[Task item]: In your reply, write out each entry exactly as given.

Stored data

****************

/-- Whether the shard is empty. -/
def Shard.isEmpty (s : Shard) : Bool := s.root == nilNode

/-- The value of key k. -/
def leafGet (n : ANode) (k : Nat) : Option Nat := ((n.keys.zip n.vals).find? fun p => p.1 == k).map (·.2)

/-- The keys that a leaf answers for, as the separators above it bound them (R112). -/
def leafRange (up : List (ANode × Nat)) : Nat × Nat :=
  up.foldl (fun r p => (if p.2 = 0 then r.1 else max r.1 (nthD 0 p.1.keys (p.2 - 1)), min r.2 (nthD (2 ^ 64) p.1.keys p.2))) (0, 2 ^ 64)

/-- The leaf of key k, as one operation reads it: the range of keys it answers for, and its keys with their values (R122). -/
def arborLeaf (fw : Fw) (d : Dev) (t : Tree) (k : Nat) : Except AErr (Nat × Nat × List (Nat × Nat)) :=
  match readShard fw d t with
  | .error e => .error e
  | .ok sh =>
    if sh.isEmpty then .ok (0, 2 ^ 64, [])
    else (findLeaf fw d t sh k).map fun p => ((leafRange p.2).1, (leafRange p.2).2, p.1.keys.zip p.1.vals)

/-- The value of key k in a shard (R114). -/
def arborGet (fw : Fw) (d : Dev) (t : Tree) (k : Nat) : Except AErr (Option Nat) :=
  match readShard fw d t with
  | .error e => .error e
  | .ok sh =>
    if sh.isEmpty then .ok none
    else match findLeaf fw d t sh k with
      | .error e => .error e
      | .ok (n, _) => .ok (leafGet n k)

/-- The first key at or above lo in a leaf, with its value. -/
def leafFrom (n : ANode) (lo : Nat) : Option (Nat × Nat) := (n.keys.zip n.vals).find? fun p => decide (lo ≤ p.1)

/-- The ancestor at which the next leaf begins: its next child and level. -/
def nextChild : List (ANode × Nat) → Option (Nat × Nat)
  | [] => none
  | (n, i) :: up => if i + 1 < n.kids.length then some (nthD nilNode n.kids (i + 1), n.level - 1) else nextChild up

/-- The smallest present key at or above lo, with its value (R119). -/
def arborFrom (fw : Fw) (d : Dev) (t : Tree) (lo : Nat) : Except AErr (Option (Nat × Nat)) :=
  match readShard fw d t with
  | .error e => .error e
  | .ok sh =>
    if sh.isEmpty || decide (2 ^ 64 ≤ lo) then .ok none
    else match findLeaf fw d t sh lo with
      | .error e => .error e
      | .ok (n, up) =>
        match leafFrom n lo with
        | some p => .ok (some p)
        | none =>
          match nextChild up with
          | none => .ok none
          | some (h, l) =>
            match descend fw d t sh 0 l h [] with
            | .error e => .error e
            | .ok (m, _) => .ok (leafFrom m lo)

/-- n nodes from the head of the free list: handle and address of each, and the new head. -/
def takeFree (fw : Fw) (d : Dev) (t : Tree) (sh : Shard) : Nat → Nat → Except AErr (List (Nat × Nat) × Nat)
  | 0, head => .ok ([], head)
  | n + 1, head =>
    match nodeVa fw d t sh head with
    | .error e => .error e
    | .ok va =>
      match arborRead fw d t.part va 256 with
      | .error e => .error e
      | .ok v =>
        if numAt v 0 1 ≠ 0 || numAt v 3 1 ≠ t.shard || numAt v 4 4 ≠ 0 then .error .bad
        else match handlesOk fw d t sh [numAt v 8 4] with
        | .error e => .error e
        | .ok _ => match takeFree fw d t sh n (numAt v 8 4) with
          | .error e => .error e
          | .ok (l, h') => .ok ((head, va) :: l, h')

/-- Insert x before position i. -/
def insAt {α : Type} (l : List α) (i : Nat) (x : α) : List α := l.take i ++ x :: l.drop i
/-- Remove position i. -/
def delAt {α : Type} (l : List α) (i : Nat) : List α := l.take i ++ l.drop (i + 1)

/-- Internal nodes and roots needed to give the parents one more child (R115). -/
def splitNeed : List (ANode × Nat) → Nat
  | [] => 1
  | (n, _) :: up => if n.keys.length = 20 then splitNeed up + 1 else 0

****************

[Task result]:
/-- Whether the shard is empty. -/
def Shard.isEmpty (s : Shard) : Bool := s.root == nilNode

/-- The value of key k. -/
def leafGet (n : ANode) (k : Nat) : Option Nat := ((n.keys.zip n.vals).find? fun p => p.1 == k).map (·.2)

/-- The keys that a leaf answers for, as the separators above it bound them (R112). -/
def leafRange (up : List (ANode × Nat)) : Nat × Nat :=
  up.foldl (fun r p => (if p.2 = 0 then r.1 else max r.1 (nthD 0 p.1.keys (p.2 - 1)), min r.2 (nthD (2 ^ 64) p.1.keys p.2))) (0, 2 ^ 64)

/-- The leaf of key k, as one operation reads it: the range of keys it answers for, and its keys with their values (R122). -/
def arborLeaf (fw : Fw) (d : Dev) (t : Tree) (k : Nat) : Except AErr (Nat × Nat × List (Nat × Nat)) :=
  match readShard fw d t with
  | .error e => .error e
  | .ok sh =>
    if sh.isEmpty then .ok (0, 2 ^ 64, [])
    else (findLeaf fw d t sh k).map fun p => ((leafRange p.2).1, (leafRange p.2).2, p.1.keys.zip p.1.vals)

/-- The value of key k in a shard (R114). -/
def arborGet (fw : Fw) (d : Dev) (t : Tree) (k : Nat) : Except AErr (Option Nat) :=
  match readShard fw d t with
  | .error e => .error e
  | .ok sh =>
    if sh.isEmpty then .ok none
    else match findLeaf fw d t sh k with
      | .error e => .error e
      | .ok (n, _) => .ok (leafGet n k)

/-- The first key at or above lo in a leaf, with its value. -/
def leafFrom (n : ANode) (lo : Nat) : Option (Nat × Nat) := (n.keys.zip n.vals).find? fun p => decide (lo ≤ p.1)

/-- The ancestor at which the next leaf begins: its next child and level. -/
def nextChild : List (ANode × Nat) → Option (Nat × Nat)
  | [] => none
  | (n, i) :: up => if i + 1 < n.kids.length then some (nthD nilNode n.kids (i + 1), n.level - 1) else nextChild up

/-- The smallest present key at or above lo, with its value (R119). -/
def arborFrom (fw : Fw) (d : Dev) (t : Tree) (lo : Nat) : Except AErr (Option (Nat × Nat)) :=
  match readShard fw d t with
  | .error e => .error e
  | .ok sh =>
    if sh.isEmpty || decide (2 ^ 64 ≤ lo) then .ok none
    else match findLeaf fw d t sh lo with
      | .error e => .error e
      | .ok (n, up) =>
        match leafFrom n lo with
        | some p => .ok (some p)
        | none =>
          match nextChild up with
          | none => .ok none
          | some (h, l) =>
            match descend fw d t sh 0 l h [] with
            | .error e => .error e
            | .ok (m, _) => .ok (leafFrom m lo)

/-- n nodes from the head of the free list: handle and address of each, and the new head. -/
def takeFree (fw : Fw) (d : Dev) (t : Tree) (sh : Shard) : Nat → Nat → Except AErr (List (Nat × Nat) × Nat)
  | 0, head => .ok ([], head)
  | n + 1, head =>
    match nodeVa fw d t sh head with
    | .error e => .error e
    | .ok va =>
      match arborRead fw d t.part va 256 with
      | .error e => .error e
      | .ok v =>
        if numAt v 0 1 ≠ 0 || numAt v 3 1 ≠ t.shard || numAt v 4 4 ≠ 0 then .error .bad
        else match handlesOk fw d t sh [numAt v 8 4] with
        | .error e => .error e
        | .ok _ => match takeFree fw d t sh n (numAt v 8 4) with
          | .error e => .error e
          | .ok (l, h') => .ok ((head, va) :: l, h')

/-- Insert x before position i. -/
def insAt {α : Type} (l : List α) (i : Nat) (x : α) : List α := l.take i ++ x :: l.drop i
/-- Remove position i. -/
def delAt {α : Type} (l : List α) (i : Nat) : List α := l.take i ++ l.drop (i + 1)

/-- Internal nodes and roots needed to give the parents one more child (R115). -/
def splitNeed : List (ANode × Nat) → Nat
  | [] => 1
  | (n, _) :: up => if n.keys.length = 20 then splitNeed up + 1 else 0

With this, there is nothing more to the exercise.